INSS: Lula destina R$ 547 milhões para ressarcir descontos ilegais

MP assinada pelo presidente Lula destina crédito extraordinário paga ressarcir beneficiários que tiveram descontos indevidos

24/07/2026 14:44
VINÍCIUS SCHMIDT/METRÓPOLES @vinicius.foto
Presidente da Repúplica Luiz Inácio Lula da Silva discursa durante evento de governo - Metrópoles

Uma nova medida provisória editada pelo presidente Luiz Inácio Lula da Silva (PT), nesta semana, destinou crédito extraordinário de R$ 547 milhões para ressarcimento dos beneficiários do Instituto Nacional de Seguro Social (INSS) que sofreram descontos indevidos. Os recursos vêm do orçamento da própria seguridade social.

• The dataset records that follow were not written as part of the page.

-- ==== Sys2Proof/Certificates/Slice0/Obligations.lean ====
section
/-! DEFINITION. The statements for the provers: the step and the queue of commands, reset, what every command leaves as it was, the rules of
the bus, of events and errors, of the critical words and the queues; and for every command when it completes and with what result. -/

open Sys2Proof Sys2Proof.Machine

/-- With a command waiting, a step is the effect of the command at the front of the queue on the state with the queue's rest. -/
def Obligations.StepRunsFront : Prop :=
  ∀ (s : State) (c : Instr), step { s with pending := c :: s.pending } = exec c s

/-- With no command waiting, a step is a tick of one nanosecond: where no access waits and no domain is in transition the time base counts,
the power manager looks whether the device is idle, and nothing else changes; a transition that is due ends; and of the accesses that wait,
those whose wait is over are made. That time passes so is the model's choice (log entries 1 and 129). -/
def Obligations.EmptyQueueTicks : Prop :=
  (∀ s : State, s.pending = [] → s.bus.held = [] → s.clocks.transit = [] →
    ∃ t, step s = .next t ∧ t.time = s.time + 1 ∧ Within [.time, .power] s t
      ∧ (∃ q i d, t.power = { s.power with quietSince := q, idleSince := i, deferred := d }))
  ∧ (∀ (s : State) d e, s.pending = [] → s.bus.held = [] → s.clocks.transit = [(d, some e)] → d ≠ 6 → e ≤ s.time + 1 →
    ∃ t, step s = .next t ∧ inTransit t d = false ∧ Within [.time, .power, .clocks] s t)
  ∧ (∀ (s : State) h k v, s.pending = [] → s.clocks.transit = [] → s.bus.held = [h] → addrKey h.addr = some k → h.op = .write v →
    h.after = false → pageWaits k s = false → s.chip.held = none →
    ∃ t, step s = .next t ∧ Within [.power]
      (writeArrived h.req k (busEffect h.req k v h.out) { s with time := s.time + 1, bus := { s.bus with held := [] } }) t)

/-- Commands are taken in order: a step takes the front of the queue and leaves the rest as it stands, and the part never changes. -/
def Obligations.CommandsTakenInOrder : Prop :=
  ∀ (s t : State) (c : Instr) (rest : List Instr), s.pending = c :: rest → step s = .next t → t.pending = rest ∧ t.part4820 = s.part4820

/-- No command ends in a fault or a refusal: every command, in every state, and every step have a next state. -/
def Obligations.NothingStops : Prop := (∀ (c : Instr) (s : State), ∃ t, exec c s = .next t) ∧ ∀ s : State, ∃ t, step s = .next t

/-- The frame of every command: what it does stays within the pieces of the state that `touches` names for it. Every other piece, the queue
of commands and the part are unchanged. -/
def Obligations.FrameOfEveryCommand : Prop := ∀ (c : Instr) (s t : State), exec c s = .next t → Within (touches c) s t

/-- Registers: a command whose effect stands on one page leaves every register of the other pages as it was, but for the record of a refused
access. -/
def Obligations.RegistersOfOwnPage : Prop :=
  ∀ (c : Instr) (p : Nat) (s t : State), regsPage c = some p → exec c s = .next t →
    SameRegs (fun k => k / 0x1000 == p || recordsAccess k) s t

/-- Memory and the registers are in canonical form at reset. -/
def Obligations.ResetCanonical : Prop := Canonical State.reset

/-- Canonical form is kept by every step, from any state that has it. -/
def Obligations.StepKeepsCanonical : Prop := ∀ s t : State, Canonical s → step s = .next t → Canonical t

/-- Registers of every kind of page and the critical words at reset, as the chapters' register tables give them. -/
def Obligations.ResetValues : Prop :=
  (∀ e ∈ ([(Reg.ID 0x000, 0x00000001#32), (Reg.ID 0x03F, 0x00300F01#32), (Reg.REV 0x028, 0x000000A1#32), (Reg.CTRL 0x000, 1#32),
      (Reg.CTRL 0x010, 1#32), (Reg.CTRL 0x070, 0#32), (Reg.STATUS 0x028, 0#32), (Reg.FAULT_CODE 0x005, 0#32), (Reg.LOCK 0x003, 0#32),
      (Reg.SYS.ERR_INFO, 0#32), (Reg.CLAIM.CLAIM_STATE 0, 0#32), (Reg.EVF.TGT_IE, 0x3F#32), (0x08040, 0x000A1011#32)] : List (Nat × Word)),
    State.reset.reg e.1 = e.2)
  ∧ (∀ e ∈ ([(Reg.KEEL.REF_CFG, 0x00000004#32), (Reg.KEEL.LOCK_CFG, 0x405000C8#32), (Reg.KEEL.DECEL_CFG, 0x012C0258#32),
      (Reg.DRV.CHOP_CFG, 0x001401F4#32), (Reg.PRE.SER_CFG 3, 0x10#32), (Reg.CAL.SOFT_ENV, 0x012C3032#32), (Reg.RUDDER.WF_CFG 2, 0x2001019A#32),
      (Reg.COUPLE.SNS_CFG, 0x01F40800#32), (Reg.TUNE.AMP_LIMIT 0x020, 0x4000#32), (Reg.OAR.FE_CTRL 15, 0xF#32)] : List (Nat × Word)),
    State.reset.reg e.1 = e.2)
  ∧ (∀ e ∈ ([(Reg.SWEEP.ITER_CFG, 0x0008300C#32), (Reg.DRAM.DRAM_CFG 1, 2#32), (Reg.SCRUB.SCRUB_CFG, 0x000A1401#32),
      (Reg.CREWG.LOST_CFG, 0x1000#32), (Reg.JRNL.JRNL_CFG, 0x00100004#32), (Reg.LUT.MAX_XFER, 0x4000#32), (Reg.GATE.SCHED_CFG 1, 0x00320240#32),
      (Reg.PWR.SUPPLY_CFG, 0x2A3027D8#32), (Reg.SAFE.HEALTH_CFG, 0x3C#32), (Reg.UMP.COPY_THRESH, 0x400#32)]
        : List (Nat × Word)),
    State.reset.reg e.1 = e.2)
  ∧ (∀ e ∈ ([(0, 0#32), (3, 0#32), (5, 0#32), (7, 0x3390#32), (8, 0x3520#32), (9, 0x3A98#32), (21, 0x400#32), (22, 0#32), (25, 0x1E#32)]
      : List (Nat × Word)), State.reset.critVal e.1 = e.2)
  ∧ State.reset.mem = [] ∧ State.reset.fabric = [] ∧ State.reset.time = 0 ∧ State.reset.pending = []

/-- A register page takes aligned 32-bit accesses only: any other access ends with a bus error and BAD_ACCESS, and no register changes but
those that record it. -/
def Obligations.MisalignedAccess : Prop :=
  ∀ s req a k width, addrKey a = some k → pagePlace (k / 0x1000) ≠ none → ¬ (width = .word ∧ a.toNat % 4 = 0) → pageOn s Page.SYS = true →
    (∀ v o, Runs (.registerWrite req a width v o) s fun t => t.bus.error = true ∧ t.bit (Reg.EV_PEND Page.SYS) 3 = true
        ∧ t.reg Reg.SYS.ERR_INFO = word (Requester.code req + 3 * 256 + 4096)
        ∧ Within [.regs, .bus, .fabric, .seen] s t ∧ SameRegs (fun j => j == Reg.SYS.ERR_INFO || j == Reg.SYS.ERR_ADDR_LO || j == Reg.SYS.ERR_ADDR_HI
          || j == Reg.SYS.ERR_COUNT || j == Reg.EV_PEND Page.SYS) s t)
      ∧ Runs (.latchedRead req a width) s fun t => t.bus.error = true ∧ t.bit (Reg.EV_PEND Page.SYS) 3 = true
        ∧ t.reg Reg.SYS.ERR_INFO = word (Requester.code req + 3 * 256)
        ∧ Within [.regs, .bus, .fabric, .seen] s t ∧ SameRegs (fun j => j == Reg.SYS.ERR_INFO || j == Reg.SYS.ERR_ADDR_LO || j == Reg.SYS.ERR_ADDR_HI
          || j == Reg.SYS.ERR_COUNT || j == Reg.EV_PEND Page.SYS) s t
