@[simp] theorem modStroke_frame (n : Nat) (f : Stroke → Stroke) (s : State) :
    (modStroke n f s).part4820 = s.part4820 ∧ (modStroke n f s).time = s.time ∧ (modStroke n f s).regs = s.regs ∧
    (modStroke n f s).rwlShadow = s.rwlShadow ∧ (modStroke n f s).bus = s.bus ∧ (modStroke n f s).clocks = s.clocks ∧
    (modStroke n f s).seen = s.seen ∧ (modStroke n f s).fabric = s.fabric ∧ (modStroke n f s).targets = s.targets ∧
    (modStroke n f s).leaks = s.leaks ∧ (modStroke n f s).crit = s.crit ∧ (modStroke n f s).queues = s.queues ∧
    (modStroke n f s).ended = s.ended ∧ (modStroke n f s).stopped = s.stopped ∧ (modStroke n f s).keel = s.keel ∧
    (modStroke n f s).rigger = s.rigger ∧ (modStroke n f s).free = s.free ∧ (modStroke n f s).safePending = s.safePending ∧
    (modStroke n f s).pres = s.pres ∧ (modStroke n f s).hda = s.hda ∧ (modStroke n f s).cal = s.cal ∧
    (modStroke n f s).rudders = s.rudders ∧ (modStroke n f s).couple = s.couple ∧ (modStroke n f s).tunes = s.tunes ∧
    (modStroke n f s).oars = s.oars ∧ (modStroke n f s).sweep = s.sweep ∧ (modStroke n f s).gates = s.gates ∧
    (modStroke n f s).ucode = s.ucode ∧ (modStroke n f s).returned = s.returned ∧ (modStroke n f s).consumed = s.consumed ∧
    (modStroke n f s).mem = s.mem ∧ (modStroke n f s).checks = s.checks ∧ (modStroke n f s).drams = s.drams ∧
    (modStroke n f s).boat = s.boat ∧ (modStroke n f s).cache = s.cache ∧ (modStroke n f s).scrub = s.scrub ∧
    (modStroke n f s).crew = s.crew ∧ (modStroke n f s).slip = s.slip ∧ (modStroke n f s).power = s.power ∧
    (modStroke n f s).safe = s.safe ∧ (modStroke n f s).otp = s.otp ∧ (modStroke n f s).keys = s.keys ∧
    (modStroke n f s).cryptos = s.cryptos ∧ (modStroke n f s).chip = s.chip ∧ (modStroke n f s).ump = s.ump ∧
    (modStroke n f s).dbg = s.dbg ∧ (modStroke n f s).smbus = s.smbus ∧ (modStroke n f s).pending = s.pending := by
  simp only [and_self, modStroke]

@[simp] theorem modDram_frame (n : Nat) (f : DramPort → DramPort) (s : State) :
    (modDram n f s).part4820 = s.part4820 ∧ (modDram n f s).time = s.time ∧ (modDram n f s).regs = s.regs ∧
    (modDram n f s).rwlShadow = s.rwlShadow ∧ (modDram n f s).bus = s.bus ∧ (modDram n f s).clocks = s.clocks ∧
    (modDram n f s).strokes = s.strokes ∧ (modDram n f s).seen = s.seen ∧ (modDram n f s).fabric = s.fabric ∧
    (modDram n f s).targets = s.targets ∧ (modDram n f s).leaks = s.leaks ∧ (modDram n f s).crit = s.crit ∧
    (modDram n f s).queues = s.queues ∧ (modDram n f s).ended = s.ended ∧ (modDram n f s).stopped = s.stopped ∧
    (modDram n f s).keel = s.keel ∧ (modDram n f s).rigger = s.rigger ∧ (modDram n f s).free = s.free ∧
    (modDram n f s).safePending = s.safePending ∧ (modDram n f s).pres = s.pres ∧ (modDram n f s).hda = s.hda ∧
    (modDram n f s).cal = s.cal ∧ (modDram n f s).rudders = s.rudders ∧ (modDram n f s).couple = s.couple ∧
    (modDram n f s).tunes = s.tunes ∧ (modDram n f s).oars = s.oars ∧ (modDram n f s).sweep = s.sweep ∧ (modDram n f s).gates = s.gates ∧
    (modDram n f s).ucode = s.ucode ∧ (modDram n f s).returned = s.returned ∧ (modDram n f s).consumed = s.consumed ∧
    (modDram n f s).mem = s.mem ∧ (modDram n f s).checks = s.checks ∧ (modDram n f s).boat = s.boat ∧ (modDram n f s).cache = s.cache ∧
    (modDram n f s).scrub = s.scrub ∧ (modDram n f s).crew = s.crew ∧ (modDram n f s).slip = s.slip ∧ (modDram n f s).power = s.power ∧
    (modDram n f s).safe = s.safe ∧ (modDram n f s).otp = s.otp ∧ (modDram n f s).keys = s.keys ∧ (modDram n f s).cryptos = s.cryptos ∧
    (modDram n f s).chip = s.chip ∧ (modDram n f s).ump = s.ump ∧ (modDram n f s).dbg = s.dbg ∧ (modDram n f s).smbus = s.smbus ∧
    (modDram n f s).pending = s.pending := by
  simp only [and_self, modDram]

A MP 1.378/2026 foi editada para devolver os valores cobrados ilegalmente dos benefícios dos segurados, principalmente de mensalidades de associações, entre 2019 e 2024, sem autorização. O esquema de fraude, estimado em mais de R$ 6 bilhões, foi revelado pelo Metrópoles e desencadeou a Operação Sem Desconto, da Polícia Federal (PF). 

O prazo final para pedir o reembolso se encerrou em 20 de junho. Agora, para saber se tem direito à devolução do valor, o beneficiário deve ligar no número 135 ou procurar uma agência dos Correios.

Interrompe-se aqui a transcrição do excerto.